## TASK TO CARRY OUT:
Below are the entries; count the lines in them that contain the word "operations" and give only the number.
#####
theorem putRawSeq_part (bs : List Byte) (s : State) : WriterPart s (putRawSeq bs s) := by
  induction bs generalizing s with
  | nil => exact WriterFrame.refl s
  | cons b bs ih => exact (sinkWrite_part b s).bind fun t _ => ih t

theorem putMirSeq_part (bs : List Byte) (s : State) : WriterPart s (putMirSeq bs s) := by
  induction bs generalizing s with
  | nil => exact WriterFrame.refl s
  | cons b bs ih => exact (putMir_part b s).bind fun t _ => ih t

theorem accReset_frame (s : State) : WriterFrame s (accReset s) := by
  refine ⟨rfl, List.prefix_rfl, List.prefix_rfl, id, id, id, fun _ => ⟨?_, ?_⟩, fun _ => rfl⟩
  · intro i c hi _
    cases hi
    exact Nat.zero_le _
  · intro i hi a ha
    cases hi
    exact absurd ha (Nat.not_lt_zero a)

theorem checksum_frame (bytes : List Byte) (s : State) : WriterFrame s (checksum bytes (ensureTable s)) := by
  unfold ensureTable
  split
  · exact ⟨rfl, List.prefix_rfl, List.prefix_rfl, id, id, id, id, id⟩
  · exact ⟨rfl, List.prefix_rfl, List.prefix_rfl, fun _ => rfl, fun _ _ => rfl, id, id, id⟩

theorem opCrcBuf_part (s : State) : WriterPart s (opCrcBuf s) := by
  match h : opCrcBuf s with
  | .ok t =>
    obtain ⟨_, bytes, _, _, _, rfl⟩ := opCrcBuf_eq_ok h
    exact checksum_frame bytes s
  | .error e =>
    rcases opCrcBuf_eq_error h with ⟨rfl, _⟩ | ⟨rfl, _⟩ <;> trivial

/-- The frame of `WriteChunk`, whatever the sink answers and wherever it stops. -/
theorem writeChunk_part (tag data : List Byte) (s : State) : WriterPart s (writeChunk tag data s) := by
  rw [writeChunk_eq]
  refine (putRawSeq_part _ s).bind fun t _ => WriterPart.bind ?_ fun u _ => (opCrcBuf_part u).bind fun v _ =>
    putRawSeq_part _ v
  exact (putMirSeq_part _ (accReset t)).mono (fun _ => (accReset_frame t).trans)
    fun _ ⟨u, c, hu, h⟩ => ⟨u, c, (accReset_frame t).trans hu, h⟩

/-! ## Where the writer's operations can stop -/

/-- A stop that the writer's operations can come to where ACC_CAP holds a value. -/
def WriterStop (e : Stop) : Prop := (∃ t, e = .raised t) ∨ e = .fault .sinkNeverAnswers

/-- ACC_IDX and ACC_CAP hold values, and the first ACC_IDX bytes of ACCBUF are valid. -/
structure MirrorReady (s : State) : Prop where
  index : s.accIdx.isSome
  capacity : s.accCap.isSome
  accumulator : accumulatorOk s

theorem MirrorReady.step {s t : State} (h : MirrorReady s) (ht : WriterFrame s t) : MirrorReady t :=
  ⟨ht.index h.index, by rw [ht.frame]; exact h.capacity, ht.accumulator h.accumulator⟩

theorem WriterPart.of_ok {s t : State} {r : Res State} (h : WriterPart s r) (ht : r = .ok t) : WriterFrame s t := by
  subst ht; exact h

theorem sinkWrite_stop {b : Byte} {s : State} {e : Stop} (h : sinkWrite b s = .error e) : WriterStop e := by
  unfold sinkWrite at h
  dsimp only at h
  split at h
  · cases h
  · cases h; exact .inl ⟨_, rfl⟩
  · cases h; exact .inr rfl

theorem mirror_stop {b : Byte} {s : State} {e : Stop} (hs : MirrorReady s) (h : mirror b s = .error e) :
    WriterStop e := by
  obtain ⟨idx, hi⟩ := Option.isSome_iff_exists.1 hs.index
  obtain ⟨cap, hc⟩ := Option.isSome_iff_exists.1 hs.capacity
  simp only [mirror, hi, hc, readReg_some, bind_ok] at h
  split at h
  · cases h; exact .inl ⟨_, rfl⟩
  · cases h

theorem putRawSeq_stop {bs : List Byte} {s : State} {e : Stop} (h : putRawSeq bs s = .error e) : WriterStop e := by
  induction bs generalizing s with
  | nil => cases h
  | cons b bs ih =>
    rcases bind_eq_error h with h | ⟨t, _, h⟩
    · exact sinkWrite_stop h
    · exact ih h

theorem putMirSeq_stop {bs : List Byte} {s : State} {e : Stop} (hs : MirrorReady s) (h : putMirSeq bs s = .error e) :
    WriterStop e := by
  induction bs generalizing s with
  | nil => cases h
  | cons b bs ih =>
    rcases bind_eq_error h with h | ⟨t, ht, h⟩
    · rcases bind_eq_error h with h | ⟨t, ht, h⟩
      · exact sinkWrite_stop h
      · exact mirror_stop (hs.step ((sinkWrite_part b s).of_ok ht)) h
    · exact ih (hs.step ((putMir_part b s).of_ok ht)) h

theorem opCrcBuf_stop {s : State} {e : Stop} (hs : MirrorReady s) (h : opCrcBuf s = .error e) : WriterStop e := by
  rcases opCrcBuf_eq_error h with ⟨_, hn⟩ | ⟨_, idx, hi, a, ha, hn⟩
  · have := hs.index
    rw [hn] at this
    cases this
  · have := hs.accumulator.2 idx hi a ha
    rw [hn] at this
    cases this

theorem writeChunk_stop {tag data : List Byte} {s : State} {e : Stop} (hc : s.accCap.isSome)
    (h : writeChunk tag data s = .error e) : WriterStop e := by
  rw [writeChunk_eq] at h
  rcases bind_eq_error h with h | ⟨t, ht, h⟩
  · exact putRawSeq_stop h
  have hready : MirrorReady (accReset t) := by
    refine ⟨rfl, ?_, fun i c hi _ => ?_, fun i hi a ha => ?_⟩
    · rw [accReset_accCap, ((putRawSeq_part _ s).of_ok ht).frame]; exact hc
    · cases hi; exact Nat.zero_le _
    · cases hi; exact absurd ha (Nat.not_lt_zero a)
  rcases bind_eq_error h with h | ⟨u, hu, h⟩
  · exact putMirSeq_stop hready h
  rcases bind_eq_error h with h | ⟨v, _, h⟩
  · exact opCrcBuf_stop (hready.step ((putMirSeq_part _ _).of_ok hu)) h
  · exact putRawSeq_stop h

end Sys2Proof.Machine
end

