-- ==== Sys2Proof/Laws/PerInstr.lean ====
section
/-! SUPPORT. Statements made operation by operation: the shape of each operation's command word, 30_encoding.md R90, R91. -/

namespace Sys2Proof.Laws.WordShape

/-- The word of an operation: bits [31:16] are 0, bits [7:0] are its opcode; bits [15:8] are 0 unless the format is CMD8. -/
def Statement (i : Instr) : Prop :=
  (encode i).extractLsb' 16 16 = 0 ∧ (encode i).extractLsb' 0 8 = i.opcode ∧
  (i.format = .cmd0 → (encode i).extractLsb' 8 8 = 0)

/-- The shape of every operation's word, of which each lemma below is a case. -/
theorem holds (i : Instr) : Statement i :=
  ⟨encode_high i, encode_opcode i, fun h => (encode_field i).trans (field_of_cmd0 h)⟩

theorem encode : Statement .encode := holds _
theorem cfgChk : Statement .cfgChk := holds _
theorem crcTbl : Statement .crcTbl := holds _
theorem crcInit : Statement .crcInit := holds _
theorem crcUpd (imm8 : Byte) : Statement (.crcUpd imm8) := holds _
theorem crcFin : Statement .crcFin := holds _
theorem crcBuf : Statement .crcBuf := holds _
theorem slbBuild : Statement .slbBuild := holds _
theorem fltNone : Statement .fltNone := holds _
theorem fltSub : Statement .fltSub := holds _
theorem fltUp : Statement .fltUp := holds _
theorem fltAvg : Statement .fltAvg := holds _
theorem fltPaeth : Statement .fltPaeth := holds _
theorem cmpCall : Statement .cmpCall := holds _
theorem accSize : Statement .accSize := holds _
theorem wrSig : Statement .wrSig := holds _
theorem wrIhdr : Statement .wrIhdr := holds _
theorem wrIdat : Statement .wrIdat := holds _
theorem wrIend : Statement .wrIend := holds _

end Sys2Proof.Laws.WordShape
end

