/-- Settles O11: the low byte's eight steps are a table entry, and the rest is shifted down. -/
theorem crcStepIsBitSerial : Obligations.CrcStepIsBitSerial := by
  intro acc b
  rw [foldl_range_eight_bitStep, iterate_eight_crcBitStep, xor_setWidth_ushiftRight_eight, ← tblc_tblIndex]
  rfl

/-! ## The operations of the engine -/

theorem exec_crcTbl (s : State) : exec .crcTbl s = .next { s with tbl := tblc, tblValid := true } := rfl

theorem exec_crcInit (s : State) : exec .crcInit s = .next { ensureTable s with crcAcc := Config.crcOnes } := rfl

theorem exec_crcUpd (b : Byte) (s : State) :
    exec (.crcUpd b) s = .next { ensureTable s with crcAcc := crcStepWith (ensureTable s).tbl s.crcAcc b } := rfl

theorem exec_crcFin (s : State) : exec .crcFin s = .next { s with crcOut := s.crcAcc ^^^ Config.crcOnes } := rfl

theorem exec_crcBuf (s : State) : exec .crcBuf s = outcome (opCrcBuf s) := rfl

/-- `EnsureTable` of R184 with its whole frame, in every state. -/
theorem ensureTable_eq (s : State) :
    ensureTable s = { s with tbl := if s.tblValid then s.tbl else tblc, tblValid := true } := by
  rw [← ensureTable_tbl, ← ensureTable_tblValid s]
  unfold ensureTable
  split <;> rfl

/-- The step of R186 with its index written out. -/
theorem crcStep_eq_getElem! (acc : Word) (b : Byte) :
    crcStep acc b = tblc[((acc ^^^ b.setWidth 32) &&& 0xFF#32).toNat]! ^^^ (acc >>> 8) := by
  rw [getElem!_pos tblc _ (tblIndex acc b).isLt]
  rfl

/-- The word of CRC.UPD: its byte in bits [15:8] above its opcode (30 R91). -/
theorem encode_crcUpd (b : Byte) : encode (.crcUpd b) = (b.setWidth 32 <<< 8) ||| 0x12 := by
  have hfields := BitVec.setWidth_append_append_eq_shiftLeft_setWidth_or (w''' := 32) (b := 0#16) (b' := b)
    (b'' := 0x12#8)
  have hhigh : (0#16).setWidth 32 <<< (8 + 8) = 0#32 := by decide
  rwa [BitVec.setWidth_eq, hhigh, BitVec.zero_or] at hfields

/-- Settles O12: both runs write the constants. -/
theorem crcTblBuildsTheTable : Obligations.CrcTblBuildsTheTable :=
  ⟨by decide, rfl, fun s => ⟨exec_crcTbl s, exec_crcTbl _⟩⟩

/-- Settles O13: the frame of `EnsureTable`, and CRC_ACC. -/
theorem crcInitStartsAChecksum : Obligations.CrcInitStartsAChecksum := by
  refine ⟨by decide, rfl, fun s => ?_⟩
  rw [exec_crcInit, ensureTable_eq]
  rfl

/-- Settles O14: under the invariant of R184 the table ensured is the constants, and the step with it is `CrcStep`. -/
theorem crcUpdFoldsOneByte : Obligations.CrcUpdFoldsOneByte := by
  refine ⟨fun b => ⟨encode_crcUpd b, rfl⟩, fun s b h => ?_⟩
  rw [exec_crcUpd, ensureTable_of_tblOk h, crcStepWith_tblc, crcStep_eq_getElem!]

/-- Settles O15: the operation reads CRC_ACC only. -/
theorem crcFinFinalises : Obligations.CrcFinFinalises :=
  ⟨by decide, rfl, exec_crcFin⟩

/-- Settles O16: all cells are read, or ACC_IDX has no value, or a cell below it has none. -/
theorem crcBufChecksumsTheMirror : Obligations.CrcBufChecksumsTheMirror := by
  refine ⟨by decide, rfl, fun s => ⟨fun n m h hidx hlen hread => ?_, fun hidx => ?_,
    fun n a hidx ha hnone => ?_⟩⟩
  · rw [exec_crcBuf, opCrcBuf_ok hidx hlen hread, checksum_of_tblOk h]
    rfl
  · rw [exec_crcBuf, opCrcBuf_no_index hidx, outcome_fault]
  · rw [exec_crcBuf, opCrcBuf_no_cell hidx ⟨a, ha, hnone⟩, outcome_fault]

/-! ## The reference vector -/

/-- The accumulator of R191 after each byte of TAG_IEND. -/
theorem crcStep_tagIend :
    crcStep 0xFFFFFFFF 0x49 = 0x22FDE946 ∧ crcStep 0x22FDE946 0x45 = 0x992BAC53 ∧
    crcStep 0x992BAC53 0x4E = 0x639F4775 ∧ crcStep 0x639F4775 0x44 = 0x51BD9F7D := by
  decide +kernel

/-- Settles O17: the checksum is the four steps in a row and the final XOR. -/
theorem referenceVectorOfTheTrailerTag : Obligations.ReferenceVectorOfTheTrailerTag := by
  obtain ⟨h0, h1, h2, h3⟩ := crcStep_tagIend
  have hfinal : (0x51BD9F7D : Word) ^^^ 0xFFFFFFFF = 0xAE426082 := by decide
  refine ⟨?_, rfl, h0, h1, h2, h3, hfinal⟩
  rw [crc32, Config.crcOnes, List.foldl_cons, List.foldl_cons, List.foldl_cons, List.foldl_cons, List.foldl_nil,
    h0, h1, h2, h3, hfinal]

end Sys2Proof.Machine
end

section
/-! The statements of the Container Writer: ACC.SIZE, the signature and the three chunks with every write accepted, the
accumulator that overflows, and the failures of ENCODE in which no write is rejected. -/

namespace Sys2Proof.Machine

/-! ## ACC.SIZE and WR.SIG -/

theorem exec_accSize (s : State) : exec .accSize s = .next { s with accCap := some s.accCapParam, accIdx := some 0 } :=
  rfl

theorem exec_wrSig (s : State) : exec .wrSig s = outcome (opWrSig s) := rfl

/-- Settles O33: the capacity is the parameter, whose bound is R8's. -/
theorem accSizeSetsTheCapacity : Obligations.AccSizeSetsTheCapacity :=
  ⟨by decide, rfl, fun s => ⟨exec_accSize s, fun ha => (capacitiesMeetTheirBounds s ha).1⟩⟩

/-- Settles O34: eight writes accepted, none of them mirrored. -/
theorem wrSigSendsTheSignature : Obligations.WrSigSendsTheSignature := by
  refine ⟨by decide, rfl, fun s h => ?_⟩
  have hsend : putRawSeq Config.sig s = .ok (sent Config.sig s) := putRawSeq_accept h
  rw [exec_wrSig, opWrSig, hsend, bind_ok, outcome_ok]
  rfl

/-! ## The chunk operations with every write accepted -/

/-- The operation `i` in `s` is `WriteChunk(tag, data)` and then the writer state `w` (44 R223 to R225). -/
def WritesChunk (i : Instr) (tag data : List Byte) (w : WState) (s : State) : Prop :=
  exec i s = outcome ((writeChunk tag data s).bind fun s => .ok { s with wstate := w })

theorem wrIhdr_writesChunk (s : State) : WritesChunk .wrIhdr Config.tagIhdr (ihdrData s) .headerWritten s := rfl

theorem wrIdat_writesChunk {s : State} {z : List Byte} (h : s.compHolds z) :
    WritesChunk .wrIdat Config.tagIdat z .dataWritten s := by
  rw [WritesChunk, exec, execWrIdat, opWrIdat_eq h]

theorem wrIend_writesChunk (s : State) : WritesChunk .wrIend Config.tagIend [] .trailerWritten s := rfl

/-- A chunk operation with every write accepted and room in ACCBUF: the state it ends in, and ACCBUF cell by cell. -/
theorem WritesChunk.accepted {i : Instr} {tag data : List Byte} {w : WState} {s : State} {cap : Word}
    (hi : WritesChunk i tag data w s) (ht : s.tblOk) (hc : s.accCap = some cap)
    (hroom : tag.length + data.length ≤ cap.toNat)
    (h : ∀ k < (chunk tag data).length, s.sinkDraws.answer k = .accept) :
    exec i s = .next (afterChunk tag data w s) ∧
    (∀ a < (tag ++ data).length, (afterChunk tag data w s).accbuf.read a = (tag ++ data)[a]?) ∧
    ∀ a, (tag ++ data).length ≤ a → (afterChunk tag data w s).accbuf.read a = s.accbuf.read a := by
  refine ⟨by rw [hi, chunkOp_accept w ht hc hroom h, outcome_ok], fun a ha => writeSeq_read _ _ a ha, fun a ha => ?_⟩
  rw [afterChunk, Memory.read_writeSeq, if_neg (by omega)]

theorem ihdrData_length (s : State) : (ihdrData s).length = 13 := rfl

/-- Settles O35: the header chunk is `Chunk(TAG_IHDR, H)`, 4 + 13 bytes of it mirrored. -/
theorem wrIhdrSendsTheHeaderChunk : Obligations.WrIhdrSendsTheHeaderChunk := by
  refine ⟨by decide, rfl, fun s cap ht hc hroom h => ?_⟩
  have hchunk : ∀ k < (chunk Config.tagIhdr (ihdrData s)).length, s.sinkDraws.answer k = .accept := by
    rwa [ihdr_chunk_length]
  obtain ⟨hexec, hread, hrest⟩ := (wrIhdr_writesChunk s).accepted ht hc hroom hchunk
  intro body bytes
  have hbody : Config.tagIhdr ++ ihdrData s = body := rfl
  have hlength : be32 (BitVec.ofNat 32 (ihdrData s).length) = [0x00, 0x00, 0x00, 0x0D] := by
    rw [ihdrData_length]; decide
  have hbytes : chunk Config.tagIhdr (ihdrData s) = bytes := by
    rw [chunk, List.append_assoc (be32 _), hbody, hlength]
  refine ⟨_, hexec, ?_, hread, hrest⟩
  rw [afterChunk, ihdr_chunk_length, hbytes, hbody]
  rfl

/-- COMP with its length held in a register is COMP holding those bytes. -/
theorem compHolds_of_register {s : State} {n : Word} {z : List Byte} (hn : s.compLen = some n)
    (hlen : z.length = n.toNat) (hz : ∀ a < n.toNat, s.comp.read a = z[a]?) : s.compHolds z := by
  refine ⟨?_, ?_, ?_⟩
  · rw [hlen, BitVec.ofNat_toNat, BitVec.setWidth_eq, hn]
  · rw [hlen]; exact n.isLt
  · rwa [hlen]

/-- ACC_IDX after a chunk of `n` data bytes: the four tag bytes too are mirrored. -/
theorem idat_mirrored_length {n : Word} {z : List Byte} (hlen : z.length = n.toNat) :
    BitVec.ofNat 32 (Config.tagIdat ++ z).length = 4 + n := by
  rw [List.length_append, hlen, BitVec.ofNat_add, BitVec.ofNat_toNat, BitVec.setWidth_eq]
  rfl

/-- Settles O36: the data chunk is `Chunk(TAG_IDAT, COMP[0 .. COMP_LEN - 1])`. -/
theorem wrIdatSendsTheDataChunk : Obligations.WrIdatSendsTheDataChunk := by
  refine ⟨by decide, rfl, fun s cap n z ht hc hn hlen hz hroom h => ?_⟩
  have hchunk : ∀ k < (chunk Config.tagIdat z).length, s.sinkDraws.answer k = .accept := by
    rwa [idat_chunk_length, hlen]
  have hbytes : chunk Config.tagIdat z =
      be32 n ++ (Config.tagIdat ++ z) ++ be32 (crc32 (Config.tagIdat ++ z)) := by
    rw [chunk, hlen, BitVec.ofNat_toNat, BitVec.setWidth_eq, List.append_assoc (be32 n)]
  have hmirror : (Config.tagIdat ++ z).length = 4 + n.toNat := by
    rw [List.length_append, hlen]; rfl
  obtain ⟨hexec, hread, hrest⟩ := (wrIdat_writesChunk (compHolds_of_register hn hlen hz)).accepted ht hc
    (by rw [hlen]; exact hroom) hchunk
  rw [hmirror] at hread hrest
  refine ⟨_, hexec, ?_, hread, hrest⟩
  rw [afterChunk, idat_mirrored_length hlen, idat_chunk_length, hbytes, hlen]
  rfl

/-- The accumulator after the trailer's tag (43 R191). -/
theorem foldl_tagIend : Config.tagIend.foldl crcStep Config.crcOnes = 0x51BD9F7D := by
  obtain ⟨h0, h1, h2, h3⟩ := crcStep_tagIend
  rw [Config.tagIend, Config.crcOnes, List.foldl_cons, List.foldl_cons, List.foldl_cons, List.foldl_cons,
    List.foldl_nil, h0, h1, h2, h3]

theorem crc32_tagIend : crc32 Config.tagIend = 0xAE426082 := referenceVectorOfTheTrailerTag.1

/-- The trailer chunk written out (30 R116). -/
theorem chunk_tagIend :
    chunk Config.tagIend [] = [0x00, 0x00, 0x00, 0x00, 0x49, 0x45, 0x4E, 0x44, 0xAE, 0x42, 0x60, 0x82] := by
  rw [chunk, List.append_nil, List.append_nil, crc32_tagIend]
  decide

/-- Settles O37: the trailer chunk is `Chunk(TAG_IEND, [])`, whose checksum is the reference vector of R191. -/
theorem wrIendSendsTheTrailerChunk : Obligations.WrIendSendsTheTrailerChunk := by
  refine ⟨by decide, rfl, fun s cap ht hc hroom h => ?_⟩
  obtain ⟨hexec, hread, hrest⟩ := (wrIend_writesChunk s).accepted ht hc hroom h
  refine ⟨_, hexec, ?_, hread, hrest⟩
  rw [afterChunk, iend_chunk_length, chunk_tagIend, List.append_nil, foldl_tagIend, crc32_tagIend]
  rfl

/-! ## The accumulator that overflows -/

/-- Settles O39: `WriteChunk` raises the error in a state that differs from the first in the sink and the accumulator. -/
theorem accumulatorOverflowIsDetected : Obligations.AccumulatorOverflowIsDetected := by
  intro s i tag data cap hi hc hfull h
  obtain ⟨⟨w, hexec⟩, htag⟩ := exec_of_sendsChunk hi
  obtain ⟨u, hraise, hu⟩ := writeChunk_full (tag := tag) (data := data) hc (by rwa [htag]) h
  refine ⟨errorEntry .accumulatorOverflow u, by rw [hexec, hraise, bind_raise, outcome_raise], ?_⟩
  rw [hu]
  exact ⟨rfl, rfl, rfl, rfl, rfl, rfl, rfl, released_release _, rfl, rfl, rfl, rfl, rfl, rfl, rfl, rfl, rfl, rfl, rfl⟩

/-! ## The failures of ENCODE with every write accepted -/

theorem CompFailure.cause_kind (f : CompFailure) : f.cause.kind = .compression := by
  cases f <;> rfl

/-- An ENCODE whose compressor fails raises that failure where CMP.CALL stands. -/
theorem opEncode_compressorFails {s : State} {f : CompFailure} (h : s.configOk) (ha : s.admitted = true)
    (hw : s.channelsWritten) (hf : s.compDraws.head = .fail f) :
    ∃ input raw filt, opEncode s = raise f.cause (compressorCalled input (atCompressor raw filt s)) := by
  obtain ⟨kind, hk⟩ := FilterKind.ofCode_isSome h.2.2
  obtain ⟨raw, filt, hfilt, _, _, hrun⟩ := opEncode_compress h ha hw hk
  exact ⟨_, raw, filt, by rw [hrun, opCmpCall_fail hfilt hf, bind_raise]⟩

/-- An ENCODE whose compressor succeeds goes on to its Write phase. -/
theorem opEncode_compressed {s : State} {z : List Byte} (h : s.configOk) (ha : s.admitted = true)
    (hw : s.channelsWritten) (hz : s.compDraws.head = .ok z) (hcap : z.length ≤ s.compCapParam.toNat) :
    ∃ raw filt kind, opEncode s =
      (encodeWrite (atWrite raw filt kind z s)).bind fun s => .ok (finishEncode s) := by
  obtain ⟨kind, hk⟩ := FilterKind.ofCode_isSome h.2.2
  obtain ⟨raw, filt, hfilt, _, _, hrun⟩ := opEncode_compress h ha hw hk
  exact ⟨raw, filt, kind, by rw [hrun, opCmpCall_ok hfilt hz hcap, bind_ok]; rfl⟩

/-- The Write phase makes no more writes than a successful one. -/
theorem writesMade_le (s : State) (z : List Byte) : writesMade s z ≤ 57 + z.length := by
  unfold writesMade
  split
  · omega
  · split <;> omega

/-- The state in which an ENCODE begun in `s` raises InternalInvariantError: `n` bytes of the success stream are in SINK, the
writer is in state `w`. -/
structure OverflowedAt (s : State) (z : List Byte) (n : Nat) (w : WState) (u : State) : Prop where
  run : exec .encode s = .next (errorEntry .accumulatorOverflow u)
  sink : u.sink = s.sink ++ (encodeStream s z).take n
  phase : u.phase = .write
  done : u.done = false
  wstate : u.wstate = w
#####
## ANSWER BOX:
4